Закрыв глаза, он явственно и раздельно прошептал губами еще раз:
— Господи, Господи.
И, раскрыв глаза опять, поднял, как можно выше к потолку, как тогда, в ту ночь, еще у себя в доме, и сказал беззвучно губами:
— Прости.
О, прости. Когда я думаю о тебе, Ты для меня всегда ложь, потому что я не знаю, не вижу, не понимаю тебя. Но я страдаю, и Ты прости. Прости меня за то, что Тебя, когда я думаю о Тебе, никогда для меня нет, и я должен солгать себе, чтобы Ты был.

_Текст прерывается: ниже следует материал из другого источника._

-- ==== Sys2Proof/Certificates/Slice0/Obligations.lean ====
section
/-!
DEFINITION. The statements for the provers, in the order of OBLIGATIONS.json. Each docstring names the rule of the spec
a statement formalises, or the log entry of a choice it rests on.
-/
open Sys2Proof Sys2Proof.Machine Sys2Proof.Safety

/-! ### Encoding -/

/-- Decoding an encoded command gives it back, whatever its operands (R115). -/
def Obligations.DecodeInvertsEncode : Prop := ∀ i : Instr, decode (encode i) = .ok i

/-- A word that decodes to a command is that command's encoding: no bit of a word is dropped, the ignored ones
included (R131). -/
def Obligations.EncodeInvertsDecode : Prop := ∀ (w : Word64) (i : Instr), decode w = .ok i → encode i = w

/-- R132: every word is exactly one of the table's commands, or reserved and none of them; it is reserved for its
opcode exactly when `OP = 0xF`. -/
def Obligations.DecodingIsTotalAndUnambiguous : Prop :=
  ∀ w : Word64,
    ((∃ i, decode w = .ok i ∧
        ∀ (k : Nat) (row : Word64 × Word64), opcodeRows[k]? = some row → (rowMatches w row = true ↔ k = rowOf i)) ∨
      (∃ e, decode w = .error e) ∧ ∀ row ∈ opcodeRows, rowMatches w row = false) ∧
    (decode w = .error .opcodeF ↔ fieldOp w = 0xF)

/-- R142: the worked encodings: each line assembles to the word, and the word decodes to the command. -/
def Obligations.WorkedEncodingsDecode : Prop :=
  ∀ e ∈ ([
      (.setgrb 0 100 150 200 none, 0x20000000006496C8, .setgrb 0 false 0 100 150 200),
      (.setgrb 1 10 20 30 (some 128), 0x28000180000A141E, .setgrb 1 true 128 10 20 30),
      (.setgrbp 2 0x00FF8000, 0x3000020000FF8000, .setgrbp 2 0x00FF8000),
      (.sethsv 3 512 255 255, 0x400003000200FFFF, .sethsv 3 512 255 255),
      (.sethsvp 0 0x0200FFFF, 0x500000000200FFFF, .sethsvp 0 0x0200FFFF),
      (.setpb 5 64, 0x6000054000000000, .setpb 5 64),
      (.getpb 5, 0x7000050000000000, .getpb 5),
      (.clrall, 0x8000000000000000, .clrall),
      (.clrone 7, 0x9000070000000000, .clrone 7),
      (.setgb 128, 0xA000008000000000, .setgb 128),
      (.getcnt, 0xB000000000000000, .getcnt),
      (.rdbuf 0x10, 0xC000000000000010, .rdbuf 0x10),
      (.refresh, 0xD000000000000000, .refresh),
      (.getstat, 0xE000000000000000, .getstat),
      (.nop, 0x0000000000000000, .nop),
      (.beginCmd, 0x1000000000000000, .beginCmd)] : List (AsmLine × Word64 × Instr)),
    e.1.assemble = some [e.2.1] ∧ decode e.2.1 = .ok e.2.2

/-- R141: each pseudo-instruction assembles to its expansion. -/
def Obligations.PseudoInstructionsExpand : Prop :=
  (∀ v, (AsmLine.setbrightness v).assemble = (AsmLine.setgb v).assemble) ∧
  (∀ i r g b, (AsmLine.setrgb i r g b).assemble = (AsmLine.setgrb i g r b none).assemble) ∧
  AsmLine.clear.assemble = AsmLine.clrall.assemble ∧
  AsmLine.showCmd.assemble = AsmLine.refresh.assemble ∧
  AsmLine.blank.assemble = some [encode .clrall, encode .refresh] ∧
  AsmLine.waitidle.assemble = some []

/-! ### The step -/

/-- R112, R335: with no frame in flight and no reset, a presented word that decodes to a command runs that command. That
`cmd_valid` drops at the acceptance is the model's choice, log 5. The second clause, about the host's question
(`withFetchWord`), is the model's choice as a whole, log 16: it is such a step. -/
def Obligations.StepRunsTheDecodedCommand : Prop :=
  (∀ (s : State) (i : Instr), Accepts s → decode (sample s).cmdWord = .ok i →
    step s = exec i { sample s with cmdValid := false }) ∧
  (∀ (s : State) (w : Nat) (i : Instr), w < 2 ^ 64 → decode (BitVec.ofNat 64 w) = .ok i →
    step (s.withFetchWord 64 w) = exec i { s with
      encState := .idle, rst := false, cmdValid := false, cmdWord := BitVec.ofNat 64 w, rspValid := false })

/-- R130's effect: an accepted reserved word sets RSVD_SEEN and changes no other register or store. Two things in it are
the model's choice: that it runs the word where the rule also says that a model should refuse the program (log 7), and
that `cmd_valid` drops at the acceptance as at any other (log 5). -/
def Obligations.ReservedWordOnlyRecordsItself : Prop :=
  ∀ (s : State) (e : Reserved), Accepts s → decode (sample s).cmdWord = .error e →
    step s = .next { sample s with cmdValid := false, rsvdSeen := true } ∧
    (sample s).rspValid = false ∧ (sample s).rspData = s.rspData

/-- R112 and R266 for one edge of a frame: the command port is left as the host drives it, whatever it presents, and
no store byte, GBRIGHT, STATUS bit or answer changes; only the host's own writes show in the memory. What the host does
at the edge stands in the model's list `inputs`, log 4. -/
def Obligations.FrameEdgeHoldsThePortAndTheStores : Prop :=
  ∀ s t : State, s.encState = .xmit → s.nextInput.rst = false → step s = .next t →
    t.cmdValid = (sample s).cmdValid ∧ t.cmdWord = (sample s).cmdWord ∧ t.mem = (sample s).mem ∧
    t.gbright = s.gbright ∧ t.rsvdSeen = s.rsvdSeen ∧ t.rspData = s.rspData ∧ t.rspValid = false ∧
    t.inputs = s.inputs.tail ∧ t.status = s.status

Я хочу верить в Тебя. Не зная, кто Ты, я хочу верить в Тебя. Я хочу верить, и не знаю, что значит верить, но я хочу как-то верить, потому что я страдаю. Я бьюсь головой о железо и говорю:
— Я верю.
Ты, который как-то есть и которого я, никогда не смея отвергнуть, отвергнуть только потому, что хотел правды, прости меня за то, что я хотел правды. Прости меня за то, что я ничто, и ложь, и грязь, и Ты не можешь хотеть, чтобы я страдал.
Две крупные слезы выступили и побежали у него по щекам.
— Право, пригласили бы батюшку, — сказала сиделка, близко нагнувшись, и вытерла ему слезы. — Ведь это что же… Это ведь ничего не значит.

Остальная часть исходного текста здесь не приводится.